В начале десятого Мириам открыла глаза. Она была одна, но все еще надеялась, что Хуан Пабло вот-вот вернется. Ведь все его вещи были здесь: роман, и машинка, и книги. Однако Хуан Пабло не явился ни в этот вечер, ни потом. Ею вновь овладела тоска, проснулись прежние опасения: где искать Хуана Пабло? У кого спрашивать о нем? Как она и боялась, она не знала, где его искать. Мириам проклинала себя за то, что надоедала ему своими пошлыми расспросами, за то, что вела себя как дура. Зря она говорила с консьержкой, только и добилась, что та теперь смотрела на нее как на сумасшедшую. Чтобы не думать о Хуане Пабло, она включилась в лихорадочный ритм обычной своей работы.

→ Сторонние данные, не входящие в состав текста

-- ==== Sys2Proof/Certificates/Slice0/Obligations.lean ====
section
/-! DEFINITION. The statements for the provers, by chapter of the spec. A statement about a command says that it completes
in a next state under hypotheses on the state and the operands, what that state holds, and what it leaves as it was. -/

open Sys2Proof Sys2Proof.Machine

/-! ### The block as a whole -/

/-- A step takes the command at the front of the queue and runs it with the rest of the queue. -/
def Obligations.StepRunsFrontCommand : Prop :=
  ∀ (s : State) (c : Instr) (rest : List Instr),
    step { s with pending := c :: rest } = exec c { s with pending := rest }

/-- Part of R334, R335, R336, R342, R431: from every state whose memories, fuses and counters are in order, a step leaves them in order,
whatever command it runs and with an empty queue too; and on the way fuses are only burned and counters only rise. -/
def Obligations.StepsKeepMemoriesAndOnlyBurnFuses : Prop :=
  ∀ s t : State, s.nv.Inv → step s = .next t → t.nv.Inv ∧ NonVol.Onward s.nv t.nv

/-- What reset leaves: the queue is empty and reset is released, the device is in BOOT and every section OFF (R24, R26), no fault
source is driven and nothing is logged (R260, R271), the safety block is in INIT with nothing energised (R284), and the memories,
fuses and counters are in order. -/
def Obligations.ResetLeavesTheDeviceInBoot : Prop :=
  State.reset.pending = [] ∧ State.reset.awake ∧ State.reset.dev.devState = 1 ∧ (∀ sc, State.reset.dev.secSt sc = 0) ∧
    (∀ n, ¬State.reset.dev.fc.raised n) ∧ (∀ sc n, ¬(State.reset.dev.sc sc).fc.raised n) ∧ State.reset.dev.fc.log = [] ∧
    State.reset.dev.fld Reg.SAFE_STATE Fld.SAFE_STATE_STATE = 0 ∧ State.reset.dev.fld Reg.SAFE_OUT Fld.SAFE_OUT_SO = 0 ∧
    State.reset.dev.fld Reg.SAFE_OUT Fld.SAFE_OUT_GATE_EN = 0 ∧ State.reset.nv.Inv

/-! ### Clocks and the reference (spec/03_clocks.md) -/

/-- Part of R70: a loss of REFCLK takes the PLLs into holdover, ends a return in progress and raises REF_LOST; once T_MS expires with REFCLK
still lost, FALLBACK sets and REF_FALLBACK is raised, and PLL_FREQ keeps its values. REFCLK back in holdover ends the holdover; back
in fall-back it starts the return only with AUTO_RETURN 1, and otherwise the return waits for REF_CMD.RETURN. A return sets
RETURNING and gives every PLL that is on its distance from the programmed frequency; a step of it moves one PLL by at most 1,000 ppm
towards that frequency, and with the last PLL back RETURNING and FALLBACK clear. -/
def Obligations.ReferenceLossHoldoverFallbackAndReturn : Prop :=
  (∀ s : State, s.awake →
    ∃ t, exec .refclkLost s = .next t ∧ s.sameStore t ∧
      t.dev.fld Reg.REF_STAT Fld.REF_STAT_HOLDOVER = 1 ∧ t.dev.fld Reg.REF_STAT Fld.REF_STAT_REF_OK = 0 ∧
      t.dev.fld Reg.REF_STAT Fld.REF_STAT_RETURNING = 0 ∧
      t.dev.fld Reg.REF_STAT Fld.REF_STAT_FALLBACK = s.dev.fld Reg.REF_STAT Fld.REF_STAT_FALLBACK ∧
      t.dev.fc.raised 2 ∧ t.dev = { s.dev with regs := t.dev.regs, fc := t.dev.fc } ∧ s.dev.regsBut t.dev [Reg.REF_STAT] ∧ s.dev.fc.pairsBut t.dev.fc [2]) ∧
  (∀ (s : State) (rc : Int), s.awake → s.dev.flag Reg.REF_STAT Fld.REF_STAT_HOLDOVER = true →
    s.dev.flag Reg.REF_STAT Fld.REF_STAT_REF_OK = false →
    ∃ t, exec (.holdoverExpiry rc) s = .next t ∧ s.sameStore t ∧
      t.dev.fld Reg.REF_STAT Fld.REF_STAT_HOLDOVER = 0 ∧ t.dev.fld Reg.REF_STAT Fld.REF_STAT_FALLBACK = 1 ∧
      t.dev.fc.raised 3 ∧ t.dev.rcPpm = rc ∧ t.dev = { s.dev with regs := t.dev.regs, fc := t.dev.fc, rcPpm := rc } ∧
      s.dev.regsBut t.dev [Reg.REF_STAT] ∧ s.dev.fc.pairsBut t.dev.fc [3]) ∧
  (∀ (s : State) (drift : Int), s.awake → s.dev.flag Reg.REF_STAT Fld.REF_STAT_FALLBACK = false →
    ∃ t, exec (.refclkAccepted drift) s = .next t ∧ s.sameStore t ∧
      t.dev.fld Reg.REF_STAT Fld.REF_STAT_REF_OK = 1 ∧ t.dev.fld Reg.REF_STAT Fld.REF_STAT_HOLDOVER = 0 ∧
      t.dev = { s.dev with regs := t.dev.regs } ∧ s.dev.regsBut t.dev [Reg.REF_STAT]) ∧
  (∀ (s : State) (drift : Int), s.awake → s.dev.flag Reg.REF_STAT Fld.REF_STAT_FALLBACK = true →
    s.dev.flag Reg.REF_STAT Fld.REF_STAT_RETURNING = false →
    ∃ t, exec (.refclkAccepted drift) s = .next t ∧ s.sameStore t ∧
      t.dev.fld Reg.REF_STAT Fld.REF_STAT_RETURNING = b2n (s.dev.flag Reg.REF_CFG Fld.REF_CFG_AUTO_RETURN) ∧
      t.dev.fld Reg.REF_STAT Fld.REF_STAT_FALLBACK = s.dev.fld Reg.REF_STAT Fld.REF_STAT_FALLBACK ∧
      (∀ p, p < 7 → (t.dev.pll p).off = if s.dev.flag Reg.REF_CFG Fld.REF_CFG_AUTO_RETURN && s.dev.pllOn p then drift
        else (s.dev.pll p).off) ∧ s.dev.regsBut t.dev [Reg.REF_STAT]) ∧
  (∀ (s : State) (w : W) (drift : Int), s.ready → keyIs w 0x5AC3 = true → wbit w 0 = true →
    s.dev.flag Reg.REF_STAT Fld.REF_STAT_REF_OK = true → s.dev.flag Reg.REF_STAT Fld.REF_STAT_FALLBACK = true →
    s.dev.flag Reg.REF_STAT Fld.REF_STAT_RETURNING = false →
    ∃ t, exec (.refCmdReturn w drift) s = .next t ∧ s.sameStore t ∧
      t.dev.fld Reg.REF_STAT Fld.REF_STAT_RETURNING = 1 ∧
      (∀ p, p < 7 → (t.dev.pll p).off = if s.dev.pllOn p then drift else (s.dev.pll p).off) ∧
      s.dev.regsBut t.dev [Reg.REF_STAT]) ∧
  (∀ (s : State) (p : Fin 7), s.awake → s.dev.flag Reg.REF_STAT Fld.REF_STAT_RETURNING = true →
      ∃ t, exec (.returnStep p) s = .next t ∧ s.sameStore t ∧
        (t.dev.pll p).off.natAbs = (s.dev.pll p).off.natAbs - 1000 ∧
        0 ≤ (t.dev.pll p).off * (s.dev.pll p).off ∧
        (∀ q, q ≠ p.val → t.dev.pll q = s.dev.pll q) ∧
        ((∀ q, q < 7 → s.dev.pllOn q = true → (t.dev.pll q).off = 0) →
          t.dev.fld Reg.REF_STAT Fld.REF_STAT_FALLBACK = 0 ∧ t.dev.fld Reg.REF_STAT Fld.REF_STAT_RETURNING = 0) ∧
        (¬(∀ q, q < 7 → s.dev.pllOn q = true → (t.dev.pll q).off = 0) → t.dev.regs = s.dev.regs) ∧
        s.dev.regsBut t.dev [Reg.REF_STAT] ∧ t.dev.sec = s.dev.sec ∧ t.dev.fc = s.dev.fc)

/-- Part of R65: a PLL that is on and not locked takes the lowest-numbered valid band entry that contains its whole VCO range and
sets LOCK; with no such entry NO_BAND sets and it does not lock. -/
def Obligations.LockTakesLowestBand : Prop :=
  (∀ (s : State) (p : Fin 7) (i : Nat), s.awake → s.dev.pllOn p.val = true → s.dev.locked p.val = false →
    freqValid (s.dev.rd (Reg.PLL_FREQ p.val)) = true → i < 16 → s.dev.bandFits p.val i = true →
    (∀ j, j < i → s.dev.bandFits p.val j = false) →
    ∃ t, exec (.pllLock p) s = .next t ∧ s.sameStore t ∧ t.dev.fld (Reg.PLL_STAT p.val) Fld.PLL_STAT_LOCK = 1 ∧
      (t.dev.pll p.val).band = some (fget Fld.BAND_F_LO (s.dev.rd (Reg.BAND p.val i)), fget Fld.BAND_F_HI (s.dev.rd (Reg.BAND p.val i))) ∧
      (∀ q, q ≠ p.val → t.dev.pll q = s.dev.pll q) ∧ s.dev.regsBut t.dev [Reg.PLL_STAT p.val, Reg.TIME_STAT] ∧
      (p.val ≠ 6 ∨ s.dev.fld (Reg.PLL_DIV 6) Fld.PLL_DIV_OUT1 ≠ 0 → t.dev.isl = s.dev.isl) ∧
      t.dev = { s.dev with regs := t.dev.regs, plls := t.dev.plls, isl := t.dev.isl }) ∧
  (∀ (s : State) (p : Fin 7), s.awake → s.dev.pllOn p.val = true → s.dev.locked p.val = false →
    freqValid (s.dev.rd (Reg.PLL_FREQ p.val)) = true → (∀ i, i < 16 → s.dev.bandFits p.val i = false) →
    ∃ t, exec (.pllLock p) s = .next t ∧ s.sameStore t ∧ t.dev.fld (Reg.PLL_STAT p.val) Fld.PLL_STAT_NO_BAND = 1 ∧
      t.dev.locked p.val = false ∧ t.dev = { s.dev with regs := t.dev.regs } ∧ s.dev.regsBut t.dev [Reg.PLL_STAT p.val])

/-- Part of R24, R26, R71, R275, R301, R371: a lost section, ADC or NET clock raises its source, SEC_CLK_LOST of the section, ADC_CLK_LOST
or NET_CLK_LOST, in lock as well as after software has switched the PLL off; an unlocked PLL clears LOCK and sets LOST; with the
NET clock the time counter halts and its value holds. With the SYS clock lost the device enters SAFE with FC_LAST_SAFE.CAUSE 3, every section that is READY, ENABLED or COUCHING goes to
STOPPING, and every AXG ball is low. A section whose clock is missing goes to STOPPING, its runs end, SEC_STOPs is raised and no
other section changes. -/
def Obligations.ClockLossRaisesAndStops : Prop :=
  (∀ (s : State) (sc : Sec), s.awake → s.dev.clockWatched (1 + sc.val) = true →
    ∃ t, exec (.secPllUnlock sc) s = .next t ∧ s.sameStore t ∧ t.dev.fc.raised (6 + sc.val) ∧
      t.dev.fld (Reg.PLL_STAT (1 + sc.val)) Fld.PLL_STAT_LOCK = 0 ∧ t.dev.fld (Reg.PLL_STAT (1 + sc.val)) Fld.PLL_STAT_LOST = 1 ∧
      t.dev = { s.dev with regs := t.dev.regs, fc := t.dev.fc } ∧ s.dev.regsBut t.dev [Reg.PLL_STAT (1 + sc.val)] ∧ s.dev.fc.pairsBut t.dev.fc [6 + sc.val]) ∧
  (∀ (s : State) (unlock : Bool), s.awake → s.dev.clockWatched 5 = true →
    ∃ t, exec (.adcClockLost unlock) s = .next t ∧ s.sameStore t ∧ t.dev.fc.raised 4 ∧
      t.dev.locked 5 = (s.dev.locked 5 && !unlock) ∧
      t.dev = { s.dev with regs := t.dev.regs, fc := t.dev.fc } ∧ s.dev.regsBut t.dev [Reg.PLL_STAT 5] ∧ s.dev.fc.pairsBut t.dev.fc [4]) ∧
  (∀ (s : State) (unlock : Bool), s.awake → s.dev.clockWatched 6 = true →
    ∃ t, exec (.netClockLost unlock) s = .next t ∧ s.sameStore t ∧ t.dev.fc.raised 5 ∧
      t.dev.fld Reg.TIME_STAT Fld.TIME_STAT_HALTED = 1 ∧ t.dev.fld Reg.TIME_STAT Fld.TIME_STAT_RUNNING = 0 ∧
      t.dev.locked 6 = (s.dev.locked 6 && !unlock) ∧ t.dev.timeNs = s.dev.timeNs ∧ t.dev.isl.toFree = true ∧
      t.dev = { s.dev with regs := t.dev.regs, fc := t.dev.fc, isl := { s.dev.isl with toFree := true, toAligned := false } } ∧ s.dev.regsBut t.dev [Reg.PLL_STAT 6, Reg.TIME_STAT] ∧ s.dev.fc.pairsBut t.dev.fc [5]) ∧
  (∀ (s : State) (unlock : Bool), s.awake → s.dev.clockWatched 0 = true → s.dev.devState ≠ 5 → s.dev.devState ≠ 6 →
    ∃ t, exec (.sysClockLost unlock) s = .next t ∧ s.sameStore t ∧ t.dev.devState = 5 ∧
      t.dev.rd Reg.FC_LAST_SAFE = 0xC0000000 ∧ t.dev.aux.on = 0 ∧ t.dev.locked 0 = (s.dev.locked 0 && !unlock) ∧
      (∀ sc, t.dev.secSt sc = if s.dev.secSt sc = 3 ∨ s.dev.secSt sc = 4 ∨ s.dev.secSt sc = 7 then 5 else s.dev.secSt sc)) ∧
  (∀ (s : State) (sc : Sec), s.awake → s.dev.secSt sc = 3 ∨ s.dev.secSt sc = 4 ∨ s.dev.secSt sc = 7 →
    ∃ t, exec (.secClockMissing sc) s = .next t ∧ s.sameStore t ∧ t.dev.secSt sc = 5 ∧ t.dev.fc.raised (44 + sc.val) ∧
      (t.dev.sc sc).eng.run = none ∧ (t.dev.sc sc).eng.prun = none ∧ s.dev.secsBut t.dev [sc])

В какой-то момент, совсем отчаявшись, Мириам было решилась сменить квартиру. Но в глубине души все еще надеялась, что в один прекрасный день Хуан Пабло вернется. Неужели ее глупости так возмутили его, что он решил ее бросить? Мы могли бы поговорить, исправить что можно. Такую любовь, как наша, нелегко разрушить.
Она не знала, что делать.
Дни проходили бесконечной чередой. Как-то, уходя с работы, Мириам оказалась в лифте с приятелем, который пригласил ее на вечеринку, где она встретила Хуана Пабло. Надежда вновь зародилась в ее душе, хотелось сейчас же расспросить о Хуане Пабло, и только присутствие постороннего помешало ей. Придется вечером позвонить ему из дому. Около десяти она позвонила. И, сославшись на необходимость передать корреспонденцию, адресованную Хуану Пабло, спросила, как его найти. Приятель сказал, что это имя он слышит впервые, возможно, что на вечеринку Хуана Пабло привел кто-нибудь из друзей. Он также не помнил, как Мириам уходила от него с этим человеком. Зародившаяся было надежда рухнула. Мириам повесила трубку и, обескураженная, принялась бродить по дому, снова и снова разглядывая роман, книги, пишущую машинку Хуана Пабло — эти вещественные доказательства его существования.
Как-то Мириам пошла в газетный зал — надо было найти кое-какие сведения для работы. Попросила газеты за несколько прошлых лет и принялась делать заметки, начав с газет за минувший год. В первой же подшивке, в разделе светской хроники, она увидела некролог: имя Хуана Пабло Касаля было набрано крупным шрифтом, дальше шел обязательный в таких случаях текст с выражением сожаления по поводу кончины молодого и так блестяще одаренного литератора. Причина смерти не называлась. Мириам почувствовала, что теряет сознание, дыхание перехватило, люди куда-то исчезли, зал опустел, пропали столы и полки, остались только голые стены, такие грязные, что вызывали тошноту. Все в душе Мириам перевернулось; закрыв рукой рот, чтобы сдержать рыдания, она снова и снова читала сообщение, все еще не до конца постигая его ужасный смысл. Она проплакала до тех пор, пока ее не предупредили, что газетный зал закрывается. Тогда, не сдав подшивок, она вышла на улицу и, наталкиваясь на прохожих, побрела, сама не зная куда.